Notable Friday Option Activity: AMD, LLY, CRL

LLYCRLAMDNDAQ
Futures & OptionsDerivatives & VolatilityMarket Technicals & FlowsInvestor Sentiment & PositioningHealthcare & Biotech
Notable Friday Option Activity: AMD, LLY, CRL

Eli Lilly saw unusually high options activity with 22,521 contracts traded (≈2.3 million underlying shares), about 60.8% of its one‑month average daily volume, led by 1,039 contracts in the $890 put expiring Feb 20, 2026 (≈103,900 shares). Charles River Laboratories logged 4,986 option contracts (≈498,600 shares), roughly 57.2% of its one‑month average daily volume, driven by 1,900 contracts in the $180 call expiring Mar 20, 2026 (≈190,000 shares). The report highlights these concentrated strikes and expirations as notable flow signals for traders and risk managers.

Analysis

Market structure: The outsized options flows (LLY puts ~2.3M underlying, CRL calls ~498k underlying) equal ~60% of each name’s ADTV, meaning market‑maker delta hedging could move spot 1–5% in short windows. Direct beneficiaries are liquidity providers collecting premium and directional traders who initiated the flow; end investors and index/ETF holders risk short‑term mark‑to‑market volatility. For CRL the call skew implies demand for upside exposure to CRO outsourcing; for LLY the large put interest signals concentrated demand for downside protection or speculative bearish bets. Risk assessment: Tail risks include regulatory/pricing shocks for LLY (Medicare drug pricing, patent litigation) and client/outsourcing slowdowns for CRL; either could produce >20% idiosyncratic moves.
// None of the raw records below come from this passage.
/-- No read waits: every pseudo-channel turns to writes, empties its buffer and turns back (08 R262). -/
def drainBuffers (s : State) : State :=
  (List.range 16).foldl (fun st k => st.updStack k (fun x => { x with wbuf := [], writing := [] })) s

/-! ## The accesses -/

/-- The memory address behind an access address: a tiered one lies in its frame (09 R300). -/
def State.phys (s : State) (a : Nat) : Nat := (s.place a).getD a

/-- The stack that homes a unit of the address space, a tiered one through its frame. -/
def State.unitStack (s : State) (u : Nat) : Nat := s.stackFor (s.phys (u * 4096))

/-- One atomic operation (08 R268): AOP, size, old value, operand; none for a reserved AOP. -/
def atomicOp (aop size old v : Nat) : Option Nat :=
  let w := 8 * size
  let so := sext w old
  let sv := sext w v
  match aop with
  | 0 => some v
  | 1 => some ((old + v) % 2 ^ w)
  | 2 => some (Nat.land old v)
  | 3 => some (Nat.lor old v)
  | 4 => some (Nat.xor old v)
  | 5 => some (if so ≤ sv then old else v)
  | 6 => some (if so ≤ sv then v else old)
  | 7 => some (min old v)
  | 8 => some (max old v)
  | _ => none

/-- The element update of SCATTER_ADD (06 R198): FP32, INT32, and FP16 or BF16 where implemented; infinity on
overflow, canonical NaN, no flush, INT32 wraps. -/
def scatterElem (f : Fmt) (old v : Nat) : Nat × Sticky :=
  match f.float with
  | some p =>
    let sum := sumNums [p.decode old, p.decode v]
    p.encode .rne .acc false sum
  | none => ((old + v) % 2 ^ 32, 0#4)

/-- Update consecutive elements: new bytes and flags. -/
def scatterRow (f : Fmt) : List Byte → List Byte → Nat → List Byte × Sticky
  | _, _, 0 => ([], 0#4)
  | old, v, n + 1 =>
    let b := f.bytes
    let (r, fl) := scatterElem f (leNat (old.take b)) (leNat (v.take b))
    let (rest, fl') := scatterRow f (old.drop b) (v.drop b) n
    (leBytes b r ++ rest, fl ||| fl')

/-- Split a byte list into packets of up to 256 B, the last padded to 16 B (08 R272). -/
def packPackets : Nat → List Byte → List (List Byte)
  | 0, _ => []
  | n + 1, d =>
    if d.isEmpty then []
    else
      let c := d.take 256
      (c ++ List.replicate ((16 - c.length % 16) % 16) 0#8) :: packPackets n (d.drop 256)

/-- A READ or NARROW_READ is served from memory (08 R252, R270; 07 R231). -/
def doRead (h : Nat) (p : Pkt) (e : DramErr) (s : State) : State :=
  let a := if p.op = .narrowRead then s.phys p.addr / 32 * 32 else s.phys p.addr
  let n := if p.op = .narrowRead then 32 else p.rdLen
  let s1 := touchFrame p.addr false (readCodes h e (sectorsOf a n) s)
  respond .respData p 0 (s1.mem.anyPoison a n) (s1.mem.readN a n) s1

/-- A WRITE of whole sectors is stored with the check words it carries, clears or carries poison, and is
acknowledged (08 R252, R253; 07 R231). -/
def doWrite (h : Nat) (p : Pkt) (s : State) : State :=
  let a := s.phys p.addr
  let k := p.payload.length / 64
  let s1 := s.withMem (s.mem.writeSectors (sectorOf a) p.poison p.payload p.checks k)
  let s2 := (sectorsOf a (64 * k)).foldl (fun st n => bufferWrite h n st) (touchFrame p.addr true s1)
  ackWrite p.addr (answer .respAck p 0 false []) (notifyRings (sectorsOf p.addr (64 * k)) s2)

/-- A WRITE_MASKED verifies the word it carries and the old sector's, merges, and is acknowledged (02 R40, 06 R194,
08 R253, 16 R553). -/
def doMasked (h : Nat) (p : Pkt) (e : DramErr) (s : State) : State :=
  let n := sectorOf (s.phys p.addr)
  let mask := leAt p.payload 64 8
  let badIn := p.checks.head? != some (crc32c (p.payload.take 64))
  let s0 := match e with
    | .uncorrectable => uncorrectable h p.addr n s
    | .corrected => readCodes h .corrected [n] s
    | .none => s
  let badOld := s0.mem.ckBad n && !s0.mem.isPoison n
  let s1' := if mask != 0 && (badIn || badOld) then evCheckword 2 false h p.addr s0 else s0
  let s1 := if mask != 0 && badOld && decide (49 ≤ h) then poolUncorr (h - 49) s1' else s1'
  let s2 := s1.withMem (s1.mem.writeMasked n mask p.payload (p.poison || badIn))
  let s3 := touchFrame p.addr (mask != 0) (if mask = 0 then s2 else bufferWrite h n s2)
  ackWrite p.addr (answer .respAck p 0 false []) (if mask = 0 then s3 else notifyRings [sectorOf p.addr] s3)

/-- An atomic: the value before it is returned, the sector rewritten (08 R268, R269). -/
def doAtomic (h : Nat) (p : Pkt) (e : DramErr) (s : State) : State :=
  let a := s.phys p.addr
  let size := leAt p.payload 9 1
  if !(size == 4 || size == 8) || p.addr % size != 0 then refuseErr p 0x04 s
  else
    let s1 := readCodes h e [sectorOf a] s
    let old := s1.mem.readLE a size
    match atomicOp (leAt p.payload 8 1) size old (leAt p.payload 0 size) with
    | none => refuseErr p 0x04 s
    | some v =>
      let s2 := bufferWrite h (sectorOf a) (touchFrame p.addr true (s1.withMem (s1.mem.merge a (leBytes size v))))
      ackWrite p.addr (answer .respData p 0 (s2.mem.isPoison (sectorOf a)) (leBytes 16 old)) s2

/-- A row piece that GATHER_ROWS returns: its bytes, whether a sector of it is poisoned, and the reason of an error. -/
structure RowPiece where
  data : List Byte
  bad : Bool
  reason : Nat
  deriving DecidableEq, Repr

/-- Return row pieces packed: a packet that holds a byte of a poisoned piece is poisoned, one with a byte of a lost unit carries its
reason (08 R256, R272). -/
def sendPieces (p : Pkt) (l : List RowPiece) (s : State) : State :=
  let tags := (l.map (fun r => r.data.map (fun _ => (r.bad, r.reason)))).flatten
  let packs := packPackets 32 (l.map RowPiece.data).flatten
  ((List.range packs.length).zip packs).foldl (fun st x =>
    let mine := (tags.drop (256 * x.1)).take 256
    respond .respData p ((mine.map Prod.snd).foldl max 0) (mine.any Prod.fst) x.2 st) s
Immediate (days) risk is gamma‑driven volatility around the highlighted expiries (Feb 20 and Mar 20, 2026); short term (weeks) IV re-pricing and earnings/FDA catalysts matter; long term (quarters) fundamentals reassert. Hidden dependency: if flows are dealer‑covered shorts, unwind could flip direction quickly (short squeeze); monitor IV and dealer inventory indicators. Trade implications: Tactical ideas: use defined‑risk option spreads to exploit directional flow while capping premium spend — e.g., small put spreads on LLY into Feb 20 expiry to hedge or speculate, and call spreads on CRL into Mar 20 for upside exposure. Consider relative trades to isolate idiosyncratic moves (long CRL vs short IQV or long JNJ vs short LLY) sized to beta. Size individual trades to 0.5–2% of portfolio and scale on IV moves >10% or volume >50% ADTV. Contrarian angles: The market may misread block volume as pure directional conviction; many large single‑strike trades are hedges or synthetics (collars, convertibles). That means price reaction could be overdone (panic selling into puts) or muted if flows are offsetting; historical parallels show single‑strike concentration can either create a squeeze or evaporate when the trade rolls. Unintended consequence: aggressive put buying into LLY could create a dealer short‑stock position that amplifies downside if negative news hits, then reverses violently on positive catalysts.